Les avocats américains, Stephen H. Oleskey et Peggy-Kuo, des six prévenus avaient intenté une action contre l’armée américaine l’an dernier estimant que leurs clients ont été illégalement remis aux forces américaines alors qu’ils se trouvaient en Bosnie-Herzégovine et que les Etats-Unis n’ont aucune autorité pour les maintenir en détention.

La justice américaine avait rejeté la plainte qu’ils ont déposée en décembre. Les deux avocats ont, néanmoins, introduit un pourvoi en cassation. Les deux avocats, qui s’ajoutent à un collectif qui plaide depuis trois ans pour leur libération, avaient même fait appel aux autorités algériennes et bosniaques pour les aider à les libérer.

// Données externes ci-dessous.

/-! ## The station -/

/-- What the part drives at its three ports within one step (log 10). -/
inductive Output where
  /-- The answer slots of a frame or reply that this station read (R172, R175). -/
  | answer (ack object : Bool)
  /-- A frame begun and won on the link, with the check word that ends it (R168, R187). -/
  | frame (f : RawFrame) (check : Word16)
  /-- A reply begun, with the check word that ends it (R174, R187). -/
  | reply (r : RawReply) (check : Word16)
  /-- A line transfer to the head (R150). -/
  | line (t : LineTransfer)
  /-- CUT to the head (R154). -/
  | cut
  /-- ABORT to the head (R166). -/
  | abort
  /-- A cell written through the Glyph Store port, at its physical address (R112, R116, R134, R136). -/
  | cell (address : Nat) (c : Cell)
  deriving DecidableEq, Repr

/-- Why a step stops with a fault: no command of the GS-24 does, so there is no reason. Safe: nothing raises one. -/
inductive Fault where
  deriving DecidableEq, Repr

/-- Why a step has no meaning. -/
inductive Refusal where
  /-- Raised by an arm of `exec` whose command has no meaning yet; safe, for nothing can be proved of it. No arm raises it. -/
  | notModelled (mnemonic : String)
  deriving DecidableEq, Repr

/-- The state of the GS-24, by block (0.3), with the ports' output of the last step and the commands waiting. -/
structure State where
  straps  : Straps
  link    : Link
  lines   : List QueueEntry
  tables  : List ScriptTable
  slots   : Slots
  cache   : Cache
  fetches : List Fetch
  dir     : Directory
  store   : Store
  patrol  : Patrol
  seq     : Sequencer
  head    : Outstanding
  out     : List Output
  pending : List Instr
  deriving DecidableEq, Repr

namespace State

def setStraps (p : Straps) (s : State) : State := { s with straps := p }
def setLink (x : Link) (s : State) : State := { s with link := x }
def setLines (x : List QueueEntry) (s : State) : State := { s with lines := x }
def setTables (x : List ScriptTable) (s : State) : State := { s with tables := x }
def setSlots (x : Slots) (s : State) : State := { s with slots := x }
def setCache (x : Cache) (s : State) : State := { s with cache := x }
def setFetches (x : List Fetch) (s : State) : State := { s with fetches := x }
def setDir (x : Directory) (s : State) : State := { s with dir := x }
def setStore (x : Store) (s : State) : State := { s with store := x }
def setPatrol (x : Patrol) (s : State) : State := { s with patrol := x }
def setSeq (x : Sequencer) (s : State) : State := { s with seq := x }
def setHead (x : Outstanding) (s : State) : State := { s with head := x }
def setOut (x : List Output) (s : State) : State := { s with out := x }
def setPending (x : List Instr) (s : State) : State := { s with pending := x }

end State

/-! ## Reset values -/

/-- R181; with station number 0 the Link Controller is MUTE and owes no ENROL (R182). `tenure`: TENURE is found asserted. -/
def Link.afterReset (p : Straps) (tenure : Bool) : Link :=
  { state := if p.station = 0 then .mute else if tenure then .busyOther else .idle
    free := false, listens := false, tenure := .none, queue := [], exchange := none, requester := none, reply := none
    enrolDue := p.station ≠ 0, enrolWaits := false }

/-- R61: both slots EMPTY, the age mark absent. -/
def Slots.afterReset : Slots := { slot0 := .vacant, slot1 := .vacant, age := none }

/-- R84. -/
def Cache.afterReset : Cache := { entries := [], recency := [] }

/-- R103; with station number 0 the directory is OPERATIONAL (R98, R182). -/
def Directory.afterReset (p : Straps) : Directory :=
  { entries := [], state := if p.station = 0 then .operational else .enrolling, complete := false
    absent := List.replicate 16 false, outgoing := [], enrolWait := false }

/-- R123: logical bank b maps to physical bank b, nothing is held, and every cell is undefined. -/
def Store.afterPowerOn (p : Straps) (epoch : Nat) : Store :=
  { map := List.range p.banks, memory := [], epoch := epoch, index := [], writes := [], serve := none, reads := [] }

/-- R141. -/
def Patrol.afterPowerOn (p : Straps) : Patrol :=
  { banks := List.replicate p.banks { count := 0, state := .good }
    threshold := 24, drip := 4, sparing := true, enabled := true, posBank := 0, posCell := 0, passes := 0
    spare := if p.spare then .free else .absent, copySource := none, copyProgress := none
    intervalRuns := true, stepWaits := false, copyIntervalRuns := false, copyStepWaits := false }

/-- R166, the column of a power-on reset. -/
def Sequencer.afterPowerOn : Sequencer :=
  { state := .stopped, cutPending := false, stopPending := false, proof := false, cutRecord := none, closing := none
    expiryHeld := false, page := .noPage, owner := none, columns := 1, depth := 255
    galley := { page := 0, column := 0, line := 0 }, exposedSinceCut := false
    alarm := { line := 0, column := 0, page := 0, maskLine := false, maskCol := false, maskPage := false, autoCut := false }
    closeTimer := 0, acc := {} }

/-- The station after a power-on reset that reads the straps `p` (10.2.1). -/
def State.powerOn (p : Straps) (tenure : Bool) (epoch : Nat) : State :=
  { straps := p, link := .afterReset p tenure, lines := [], tables := List.replicate Config.scriptTables .blank
    slots := .afterReset, cache := .afterReset, fetches := [], dir := .afterReset p, store := .afterPowerOn p epoch
    patrol := .afterPowerOn p, seq := .afterPowerOn, head := .none, out := [], pending := [] }

/-- The machine right after a power-on reset of the board that log 3 names. -/
def State.reset : State := State.powerOn Config.boardStraps false 0

end Sys2Proof.Machine
end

Ils avaient rencontré à Sarajevo des avocats, des juges, des procureurs généraux et des hommes politiques pour leur demander de contribuer à leur libération. Stephen H. Oleskey et Peggy-Kuo ont déclaré avoir rendu visite aux prisonniers en décembre dernier.

Ces derniers leur ont fait part des souffrances et des exactions qu’ils subissaient. Les familles des détenus ont intenté une action contre l’Etat bosniaque qui leur a alloué des indemnités d’un montant de 15.000 euros chacune. Aujourd’hui, elles espèrent que le gouvernement bosniaque pourra mettre fin aux obstacles bureaucratiques que les Américains dressent pour empêcher leur libération.

Mais elles attendent aussi que le Conseil des ministres bosniaque adopte une requête demandant leur libération. Z.M.